Seventh Inning – Business and Baseball: It Hurts Worse When You’re Losing

Watch any sporting contest for long enough, and you’re sure to see at least one injury or near-injury. The runner stealing home collides with the catcher blocking the plate; the pitcher gets mowed down by a line drive; an outfielder runs into the wall. It happens – because they play hard and they play to win.

What’s interesting is that, many times, the same tumble that might earn one player a few days on the DL (disabled list), is nothing more than a shake of the head from another player. What’s the difference?

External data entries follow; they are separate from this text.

-- ==== Sys2Proof/Laws/Tiles.lean ====
section
/-! SUPPORT. Laws/Tiles.lean: the words of the matrix sequencer. -/

namespace Sys2Proof.Machine

theorem tissOf_s {s : State} {x : TIss} (h : tissOf s = some x) : x.s = s ∧ s.exe.groups[x.gid]? = some x.grp ∧ x.grp.tile = some x.t := by
  unfold tissOf at h
  split at h
  · cases h
  · split at h
    · cases h
    · rename_i gid _ grp hg
      split at h
      · rename_i t k ht hk
        split at h
        · cases h
        · split at h
          · cases h; exact ⟨rfl, hg, ht⟩
          · cases h
      · cases h

theorem tIssue_go {s : State} {x : TIss} {j : TIss → TJudge} {b : TIss → Group} (h : tissOf s = some x) (hj : j x = .go) :
    tIssue s j b = .next (wordDone s x { b x with tile := (b x).tile.map fun t => { t with lastPc := x.t.pc } }) := by
  unfold tIssue
  rw [h]
  dsimp only
  rw [hj]
  have := (tissOf_s h).1
  subst this
  rfl

theorem tIssue_fault {s : State} {x : TIss} {j : TIss → TJudge} {b : TIss → Group} {c : FaultCode} {i : Nat} {a : VAddr} {q : Instr}
    (h : tissOf s = some x) (hq : exec q s = tIssue s j b) (hj : j x = .fault c i a) : TileFaults s q x c i a := by
  have hs := (tissOf_s h).1
  refine ⟨_, tileRec x.s x.grp x.kern x.t c i a true, ?_, rfl, rfl, rfl, rfl, rfl, rfl, rfl, rfl, rfl⟩
  rw [hq]
  unfold tIssue
  rw [h]
  dsimp only
  rw [hj]
  subst hs
  rfl

theorem stepped_rules (rs : List TincRule) (p : SMap 32 × Nat) (hp : p.2 < 4) :
    Stepped rs p.1 (applyRules rs p).1 p.2 (applyRules rs p).2 ∧ (applyRules rs p).2 < 4 := by
  induction rs generalizing p with
  | nil =>
    refine ⟨⟨fun i => ?_, ?_⟩, hp⟩
    · show smGet p.1 i = _
      simp
    · show (p.2 : Int) = _
      simp only [List.map_nil, List.sum_nil, Int.add_zero]
      omega
  | cons r rs ih =>
    have hsg : ∀ st : BitVec 16, signed st.toNat 16 = st.toInt := by
      intro st
      rw [BitVec.toInt_eq_toNat_cond]
      unfold signed
      dsimp only
      rw [Nat.mod_eq_of_lt st.isLt]
      rfl
    have hw : ∀ z : Int, ((wrap z 2 : Nat) : Int) = z % 4 := by
      intro z
      unfold wrap
      exact Int.toNat_of_nonneg (Int.emod_nonneg _ (by decide))
    have hstep : (applyRule r p).2 < 4 ∧ (∀ i, smGet (applyRule r p).1 i = BitVec.ofInt 32 ((smGet p.1 i).toNat + stepT i r)) ∧
        ((applyRule r p).2 : Int) = (p.2 + stepAcc r) % 4 := by
      cases r with
      | off => exact ⟨hp, fun i => by simp [applyRule, stepT], by simp [applyRule, stepAcc]; omega⟩
      | treg x st =>
        refine ⟨hp, fun i => ?_, by simp [applyRule, stepAcc]; omega⟩
        show smGet (smSet _ _ _) i = _
        rw [smGet_smSet]
        unfold stepT
        by_cases hi : i = x
        · subst hi
          rw [if_pos rfl]
          dsimp only
          rw [if_pos rfl, hsg]
          apply BitVec.eq_of_toNat_eq
          unfold wrap
          rw [BitVec.toNat_ofNat, BitVec.toNat_ofInt]
          omega
        · rw [if_neg hi]
          dsimp only
          rw [if_neg (fun h => hi h.symm)]
          simp
      | acc st =>
        refine ⟨?_, fun i => by simp [applyRule, stepT], ?_⟩
        · have := hw ((p.2 : Int) + signed st.toNat 16)
          show wrap _ 2 < 4
          omega
        · show ((wrap _ 2 : Nat) : Int) = _
          rw [hw, hsg]
          rfl
    obtain ⟨⟨i1, i2⟩, i3⟩ := ih (applyRule r p) hstep.1
    refine ⟨⟨fun i => ?_, ?_⟩, i3⟩
    · show smGet (applyRules rs (applyRule r p)).1 i = _
      rw [i1, hstep.2.1, List.map_cons, List.sum_cons]
      apply BitVec.eq_of_toNat_eq
      simp only [BitVec.toNat_ofInt]
      omega
    · show ((applyRules rs (applyRule r p)).2 : Int) = _
      rw [i2, hstep.2.2, List.map_cons, List.sum_cons]
      omega

theorem past_adv (t : TileStream) : Past t (tAdvance t) := by
  unfold Past tAdvance
  refine ⟨fun h => by rw [h], fun c hc => ⟨fun h => by rw [hc]; exact if_pos h, fun h h4 => ?_⟩⟩
  refine ⟨(applyRules t.rules (t.regs, c.off)).1, (applyRules t.rules (t.regs, c.off)).2, (stepped_rules t.rules (t.regs, c.off) h4).1, fun h2 => ?_, fun h2 => ?_⟩
  · rw [hc]
    dsimp only
    rw [if_neg (by omega), if_pos h2]
  · rw [hc]
    dsimp only
    rw [if_neg (by omega), if_neg (by omega)]
    rfl

theorem tIssue_streams {s : State} {x : TIss} {j : TIss → TJudge} {b : TIss → Group} {q : Instr} {g : Group} {t : TileStream}
    (h : tissOf s = some x) (hq : exec q s = tIssue s j b) (hj : j x = .go) (hb : b x = { g with tile := some (tAdvance t) }) :
    Streams s q x g t := ⟨_, past_adv t, by rw [hq, tIssue_go h hj, hb]; rfl⟩

theorem tIssue_done {s : State} {x : TIss} {j : TIss → TJudge} {b : TIss → Group} {q : Instr} {t t' : TileStream}
    (h : tissOf s = some x) (hq : exec q s = tIssue s j b) (hj : j x = .go) (hb : b x = x.done t') (ht : t' = t) :
    Streams s q x x.grp t := by
  subst ht
  exact tIssue_streams h hq hj hb

theorem loopJudge_go {x : TIss} {n : Nat} (h : ∀ i < n, capJudge x i = .go) : loopJudge x n = .go := by
  unfold loopJudge
  induction n with
  | zero => rfl
  | succ n ih =>
    rw [List.range_succ, List.foldl_append, ih fun i hi => h i (by omega)]
    simp only [List.foldl_cons, List.foldl_nil]
    rw [h n (by omega)]
    rfl

theorem signed16 (st : BitVec 16) : signed st.toNat 16 = st.toInt := by
  rw [BitVec.toInt_eq_toNat_cond]
  unfold signed
  dsimp only
  rw [Nat.mod_eq_of_lt st.isLt]
  rfl

theorem modAt_const {α : Type} {l : List α} {i : Nat} {x : α} (h : l[i]? = some x) (f : α → α) : modAt l i f = modAt l i fun _ => f x := by
  induction l generalizing i with
  | nil => rfl
  | cons a l ih =>
    cases i with
    | zero => cases h; rfl
    | succ i => rw [modAt, modAt, ih h]

theorem tand_assoc (a b c : TJudge) : (a.and b).and c = a.and (b.and c) := by cases a <;> rfl

/-- The lookup of a canonical map built from pairs with distinct keys. -/
theorem smGet_mapOf {l : List (Nat × Nat)} (hn : (l.map Prod.fst).Nodup) {k v : Nat} (h : (k, v) ∈ l) : smGet (mapOf l) k = BitVec.ofNat 32 v := by
  induction l with
  | nil => cases h
  | cons p l ih =>
    rw [List.map_cons, List.nodup_cons] at hn
    have hno : ∀ l' : List (Nat × Nat), k ∉ l'.map Prod.fst → smGet (mapOf l') k = 0 := by
      intro l' hl'
      induction l' with
      | nil => rfl
      | cons q l' ih' =>
        rw [List.map_cons, List.mem_cons, not_or] at hl'
        unfold mapOf at ih' ⊢
        rw [List.map_cons, List.filter_cons]
        split
        · rw [smGet_cons, if_neg (fun h => hl'.1 h.symm)]; exact ih' hl'.2
        · exact ih' hl'.2
    rcases List.mem_cons.1 h with he | he
    · subst he
      have := hno l hn.1
      unfold mapOf at this ⊢
      rw [List.map_cons, List.filter_cons]
      split
      · rw [smGet_cons, if_pos rfl]
      · rename_i hz
        rw [this]
        simpa using Eq.symm (by simpa using hz)
    · have hne : p.1 ≠ k := fun hc => hn.1 (by rw [hc]; exact List.mem_map_of_mem he)
      have := ih hn.2 he
      unfold mapOf at this ⊢
      rw [List.map_cons, List.filter_cons]
      split
      · rw [smGet_cons, if_neg hne]; exact this
      · exact this

theorem tileKeys_nodup {m n : Nat} (hn : n ≤ 128) : (tileKeys m n).Nodup := by
  unfold tileKeys
  rw [List.nodup_flatMap]
  refine ⟨fun i _ => ?_, ?_⟩
  · exact List.Nodup.map_on (fun a _ b _ h => by omega) List.nodup_range
  · refine List.Pairwise.imp_of_mem ?_ List.pairwise_lt_range
    intro a b ha hb hab x hx hy
    obtain ⟨p, hp, rfl⟩ := List.mem_map.1 hx
    obtain ⟨q, hq, hqe⟩ := List.mem_map.1 hy
    have := List.mem_range.1 hp
    have := List.mem_range.1 hq
    omega

theorem mem_tileKeys {m n i j : Nat} (hi : i < m) (hj : j < n) : 128 * i + j ∈ tileKeys m n := by
  unfold tileKeys
  exact List.mem_flatMap.2 ⟨i, List.mem_range.2 hi, List.mem_map.2 ⟨j, List.mem_range.2 hj, rfl⟩⟩

/-- Columns of bytes put at distinct places of the slab. -/
theorem smGet_columns (cols : List (List Byte)) (n0 o : Nat) (sl : SMap 8) (hlen : ∀ c ∈ cols, o + c.length ≤ 8192) (c b : Nat) (hb : b < 8192) :
    smGet ((cols.zipIdx n0).foldl (fun sl p => smPut sl (slabKey p.2 o) p.1) sl) (8192 * c + b) =
      if n0 ≤ c ∧ o ≤ b ∧ b < o + (cols.getD (c - n0) []).length then (cols.getD (c - n0) []).getD (b - o) 0 else smGet sl (8192 * c + b) := by
  induction cols generalizing n0 sl with
  | nil => simp
  | cons a cols ih =>
    rw [List.zipIdx_cons, List.foldl_cons, ih _ _ fun c hc => hlen c (List.mem_cons_of_mem _ hc)]
    have h1 := hlen a List.mem_cons_self
    have hk : slabKey n0 o = 8192 * n0 + o := rfl
    dsimp only
    rw [smGet_smPut, hk]
    by_cases h2 : n0 + 1 ≤ c
    · have h3 : c - n0 = (c - (n0 + 1)) + 1 := by omega
      rw [h3, List.getD_cons_succ]
      by_cases h4 : o ≤ b ∧ b < o + (cols.getD (c - (n0 + 1)) []).length
      · rw [if_pos ⟨h2, h4⟩, if_pos ⟨by omega, h4⟩]
      · rw [if_neg (fun h => h4 h.2), if_neg (by omega), if_neg (fun h => h4 h.2)]
    · rw [if_neg (fun h => h2 h.1)]
      by_cases h5 : c = n0
      · subst h5
        rw [Nat.sub_self, List.getD_cons_zero]
        by_cases h4 : o ≤ b ∧ b < o + a.length
        · rw [if_pos (by omega), if_pos ⟨by omega, h4⟩]
          rw [show 8192 * c + b - (8192 * c + o) = b - o by omega]
          rw [List.getD_eq_getElem?_getD]
        · rw [if_neg (by omega), if_neg (fun h => h4 h.2)]
      · rw [if_neg (by omega), if_neg (by omega)]

theorem filled_put (w : SMap 8) (o : Nat) (bs : List Byte) (ho : o < 2 ^ 22) : Filled w (winPut w o bs) o bs := by
  intro a
  unfold winPut
  have e3 : bits o 21 0 = o := by unfold bits; omega
  rw [smGet_smPut, e3]
  by_cases h : o ≤ a ∧ a < o + bs.length
  · rw [if_pos h, if_pos h, List.getD_eq_getElem?_getD]
  · rw [if_neg h, if_neg h]

theorem range_one (x : TIss) {o n : Nat} (ho : o < 2 ^ 22) :
    x.ranges [(o, n)] = if o + n ≤ x.kern.pkt.lmem then .go else .fault .lmRange o x.t.pc := by
  unfold TIss.ranges plainOk bits
  simp only [List.find?_cons, List.find?_nil]
  have e1 : o / 2 ^ 31 = 0 := by omega
  have e2 : o / 2 ^ 22 % 2 ^ (29 - 22 + 1) = 0 := by omega
  have e3 : o / 2 ^ 0 % 2 ^ (21 - 0 + 1) = o := by omega
  rw [e1, e2, e3]
  by_cases h : o + n ≤ x.kern.pkt.lmem
  · simp [h]
  · simp [h, TIss.range]

theorem plainView_of {o m : Nat} (ho : o < 2 ^ 22) (hm : o % m = 0) : plainView o m = true := by
  unfold plainView
  rw [Nat.testBit_lt_two_pow (by omega)]
  simp [hm]

theorem carried_push {int : Bool} {keys : List Nat} (f : Nat) (slots : List AccNode) (n : AccNode) (hf : 16 ≤ f + n.level) (hl : n.level ≤ 15) :
    Carried int keys slots n (carryPush int keys f slots n) := by
  induction f generalizing slots n with
  | zero => omega
  | succ f ih =>
    rw [carryPush]
    cases hg : slots.getLast? with
    | none =>
      have : slots = [] := by simpa using hg
      subst this
      exact .rest [] n fun u hu => by cases hu
    | some u =>
      dsimp only
      split
      · rename_i h
        exact .up slots u n _ hg h.1 h.2.1 h.2.2 (ih _ _ (by dsimp only; omega) (by dsimp only; omega))
      · rename_i h
        refine .rest slots n fun v hv => ?_
        rw [hg] at hv
        cases hv
        by_cases h1 : u.level = n.level
        · by_cases h2 : u.index = Nat.xor n.index 1
          · exact .inr (.inr (by by_contra h3; exact h ⟨h1, h2, by omega⟩))
          · exact .inr (.inl h2)
        · exact .inl h1

theorem carriedAll_fold {int : Bool} {keys : List Nat} (nd : Nat → AccNode) (hn : ∀ i, (nd i).level = 5) (L : List Nat) (slots : List AccNode) :
    CarriedAll int keys slots (L.map nd) (L.foldl (fun sl i => carryPush int keys 12 sl (nd i)) slots) := by
  induction L generalizing slots with
  | nil => rfl
  | cons a L ih =>
    exact ⟨_, carried_push 12 slots (nd a) (by rw [hn]; decide) (by rw [hn]; decide), ih _⟩

theorem fused_value {int : Bool} {rows : Nat → List (Option FVal)} {cols : Nat → List FVal} {m n r c leaf lo : Nat} (st : ExactSum) (hr : r < m) (hc : c < n) (hn : n ≤ 128) :
    smGet (fusedNode int ⟨(List.range m).map rows, (List.range n).map cols⟩ st leaf lo).vals (128 * r + c) =
      BitVec.ofNat 32 (fusedVal int (dotExact st (((rows r).drop lo).take 32) (((cols c).drop lo).take 32))) := by
  unfold fusedNode sumsOver
  dsimp only
  rw [show lo + 32 - lo = 32 by omega]
  have hz : ∀ {α : Type} (g : Nat → α) (k : Nat), ((List.range k).map g).zipIdx = (List.range k).map fun i => (g i, i) := by
    intro α g k
    apply List.ext_getElem
    · simp
    · intro i h1 h2
      simp
  rw [hz, hz]
  refine smGet_mapOf ?_ (List.mem_map.2 ⟨(128 * r + c, dotExact st (((rows r).drop lo).take 32) (((cols c).drop lo).take 32)), List.mem_flatMap.2 ⟨(rows r, r), List.mem_map.2 ⟨r, List.mem_range.2 hr, rfl⟩, List.mem_map.2 ⟨(cols c, c), List.mem_map.2 ⟨c, List.mem_range.2 hc, rfl⟩, rfl⟩⟩, rfl⟩)
  have := tileKeys_nodup (m := m) hn
  unfold tileKeys at this
  convert this using 1
  rw [List.map_map, List.map_flatMap, List.flatMap_map]
  congr 1
  funext i
  rw [List.map_map, List.map_map]
  rfl

end Sys2Proof.Machine
end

When you see a player get hurt sliding into home for the winning run, he’s more likely to leap to his feet and be carried off the field on his teammates shoulders rather than be carried off the field on a stretcher. The simple fact: It hurts worse when you’re losing.

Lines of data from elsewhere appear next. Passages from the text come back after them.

/-- A leaf that PIN or LAUNCH takes: it is held where the TLB has room, and no other that is held goes. -/
theorem holdLeaf_spec (tlb : List TlbEntry) (a : TlbEntry) : (∀ e ∈ holdLeaf tlb a, e ∈ tlb ∨ e = a) ∧ (∀ e ∈ tlb, e.held = true → e ∈ holdLeaf tlb a) ∧
    (∀ n, heldAt (holdLeaf tlb a) n ≤ heldAt tlb n + 1) ∧ (heldAt tlb a.place < heldLimit → a ∈ holdLeaf tlb a) := by
  obtain ⟨L, h1, h2, h3⟩ := tlbPut_spec tlb l2TlbSize a
  unfold holdLeaf
  split
  · rw [h1]
    refine ⟨fun e he => ?_, fun e he hh => List.mem_cons_of_mem _ (h3 e he hh), fun n => ?_, fun _ => List.mem_cons_self⟩
    · rcases List.mem_cons.1 he with e1 | e1
      · exact .inr e1
      · exact .inl (h2.subset e1)
    · have := (h2.filter fun e => e.place == n && e.held).length_le
      unfold heldAt
      rw [List.filter_cons]
      split
      · rw [List.length_cons]; omega
      · omega
  · rename_i hn
    exact ⟨fun _ h => .inl h, fun _ h _ => h, fun _ => Nat.le_succ _, fun h => absurd h hn⟩

/-- One pinned page's translation, with the leaf `leaf`, put in the L2 TLBs of some dies in place of any other. -/
def loadPage (c : Ctx) (x : Nat × Nat) (leaf : Nat) (D : List Nat) (tlb : List TlbEntry) : List TlbEntry :=
  D.foldl (fun tlb d => holdLeaf tlb ⟨l2Tlb d c.cid (x.1 * 2 ^ x.2), c.part, c.cid, x.1, x.2, BitVec.ofNat 64 leaf, true⟩) tlb

theorem loadPage_spec (c : Ctx) (x : Nat × Nat) (leaf : Nat) (D : List Nat) (tlb : List TlbEntry) :
    (∀ e ∈ loadPage c x leaf D tlb, e ∈ tlb ∨ (e.part = c.part ∧ e.ctx = c.cid ∧ (e.page, e.size) = x ∧ e.leaf = BitVec.ofNat 64 leaf ∧ e.held = true)) ∧
    (∀ e ∈ tlb, e.held = true → e ∈ loadPage c x leaf D tlb) ∧
    (∀ n, heldAt (loadPage c x leaf D tlb) n ≤ heldAt tlb n + D.length) ∧
    ((∀ n, heldAt tlb n + D.length ≤ heldLimit) → ∀ d ∈ D, (⟨l2Tlb d c.cid (x.1 * 2 ^ x.2), c.part, c.cid, x.1, x.2, BitVec.ofNat 64 leaf, true⟩ : TlbEntry) ∈ loadPage c x leaf D tlb) := by
  induction D generalizing tlb with
  | nil => exact ⟨fun _ h => .inl h, fun _ h _ => h, fun _ => le_rfl, fun _ d hd => absurd hd List.not_mem_nil⟩
  | cons a D ih =>
    obtain ⟨h1, h2, h3, h4⟩ := ih (holdLeaf tlb ⟨l2Tlb a c.cid (x.1 * 2 ^ x.2), c.part, c.cid, x.1, x.2, BitVec.ofNat 64 leaf, true⟩)
    obtain ⟨g1, g2, hc, g4⟩ := holdLeaf_spec tlb ⟨l2Tlb a c.cid (x.1 * 2 ^ x.2), c.part, c.cid, x.1, x.2, BitVec.ofNat 64 leaf, true⟩
    refine ⟨fun e he => ?_, fun e he hh => h2 e (g2 e he hh) hh, fun n => ?_, fun hn d hd => ?_⟩
    · rcases h1 e he with h | h
      · rcases g1 e h with h | h
        · exact .inl h
        · rw [h]; exact .inr ⟨rfl, rfl, rfl, rfl, rfl⟩
      · exact .inr h
    · have a1 := h3 n
      have a2 := hc n
      rw [List.length_cons]
      exact le_trans a1 (by omega)
    · rcases List.mem_cons.1 hd with e | e
      · rw [e]
        refine h2 _ (g4 ?_) rfl
        have := hn (l2Tlb a c.cid (x.1 * 2 ^ x.2))
        rw [List.length_cons] at this
        show heldAt tlb (l2Tlb a c.cid (x.1 * 2 ^ x.2)) < _
        omega
      · refine h4 (fun n => ?_) d e
        have a1 := hn n
        have a2 := hc n
        rw [List.length_cons] at a1
        omega
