/-! ## The steps of a READ -/

theorem evictHome_rest (s : State) (v : HomeBlock) : (evictHome s v).mem.l2 = s.mem.l2 ∧ (evictHome s v).mem.txns = s.mem.txns ∧ (evictHome s v).mem.notices = s.mem.notices := by
  unfold evictHome llcPut
  dsimp only
  repeat' split
  all_goals exact ⟨rfl, rfl, rfl⟩

/-- The notices of a set made to fit are of its own die. -/
theorem trimSet_notices (die frame f : Nat) (s : State) : ∀ n ∈ (trimSet die frame f s).mem.notices, n ∈ s.mem.notices ∨ n.agent = die := by
  have loc : ∀ (s : State) (v : L2Block), lowestRank (fun b => policyRank b.policy) ((l2Set s.mem die frame).filter fun b => b.frame != frame) = some v →
      ∀ n ∈ (evictLocal s v).mem.notices, n ∈ s.mem.notices ∨ n.agent = die := by
    intro s v hv n hn
    rcases List.mem_append.1 hn with hn | hn
    · exact .inl hn
    · obtain ⟨g, -, rfl⟩ := List.mem_map.1 hn
      have hm := (List.mem_filter.1 (List.mem_filter.1 (lowestRank_mem hv)).1).2
      simp only [Bool.and_eq_true, beq_iff_eq] at hm
      exact .inr hm.1.1
  induction f generalizing s with
  | zero => exact fun n hn => .inl hn
  | succ f ih =>
    unfold trimSet
    dsimp only
    have hh : ∀ v n, n ∈ (trimSet die frame f (evictHome s v)).mem.notices → n ∈ s.mem.notices ∨ n.agent = die := fun v n hn => by
      rcases ih _ n hn with h | h
      · rw [(evictHome_rest s v).2.2] at h; exact .inl h
      · exact .inr h
    have hl : ∀ v, lowestRank (fun b => policyRank b.policy) ((l2Set s.mem die frame).filter fun b => b.frame != frame) = some v →
        ∀ n, n ∈ (trimSet die frame f (evictLocal s v)).mem.notices → n ∈ s.mem.notices ∨ n.agent = die := fun v hv n hn => by
      rcases ih _ n hn with h | h
      · exact loc s v hv n h
      · exact .inr h
    split
    · exact fun n hn => .inl hn
    · split
      · exact fun n hn => .inl hn
      · exact hh _
      · rename_i hv; exact hl _ hv
      · split
        · exact hh _
        · rename_i hv _; exact hl _ hv

/-- What a step of a READ of agent `a` does to the cell `i` of a frame and to what stands before it. -/
structure ReadStep (a f i : Nat) (s t : State) : Prop where
  side : HomeSide NoByte s t
  txns : t.mem.txns = s.mem.txns
  notices : ∀ n ∈ t.mem.notices, n.agent = a → n ∈ s.mem.notices
  cell : (l2Cell s.mem.l2 0 a f i = none → l2Cell t.mem.l2 0 a f i = none) ∧ ∀ d, CellHeld s.mem.l2 a f i d → CellHeld t.mem.l2 a f i d

theorem ReadStep.trans {a f i : Nat} {s t u : State} (h : ReadStep a f i s t) (k : ReadStep a f i t u) : ReadStep a f i s u :=
  ⟨h.side.trans k.side, k.txns.trans h.txns, fun n hn ha => h.notices n (k.notices n hn ha) ha, k.cell.1 ∘ h.cell.1, fun d hd => k.cell.2 d (h.cell.2 d hd)⟩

The same is true for small business. If you pull an all-niter (more on that in another article) to get your first product ready to launch and it’s a rousing success (or for my department, producing a sales meeting and product intro that had the audience on its feet cheering), you’re less likely to complain of sleep deprivation. The adrenaline of a great play or a great program carries you through the discomfort. But if that same person, or group, pulls the all-niter for a product, product intro, or meeting that flops, they’ll feel a lot more tired – and discouraged.

Here’s what to do when you experience your own jaw-clenching mess-up:

  • Remind yourself that a setback is just that: A temporary obstacle, not a death sentence. Tomorrow is another day, another game, another chance to improve.
  • Look for the lesson. Dig deep into a missed play or loss to find the nugget of wisdom you can use to improve your next go-round. Did you find a great new widget for your blog? Did you increase your traffic? Did you make any new contacts? These are all achievements that will outlive the pain of a bad tumble.
  • Watch the instant replay. Replay that awful crash not to beat yourself up, but in order to avoid a similar pile-up in the future. Were there warning signs you missed? Did you know the outcome was inevitable? What can you do differently the next time around?

Losses hurt. But they don’t have to send you to the Disabled List for the rest of the season. Remind yourself that there is a win hidden in a defeat, and commit to finding and extracting the lessons. It’s all just part of the game. The only true failure is to fail to learn from your own mistakes.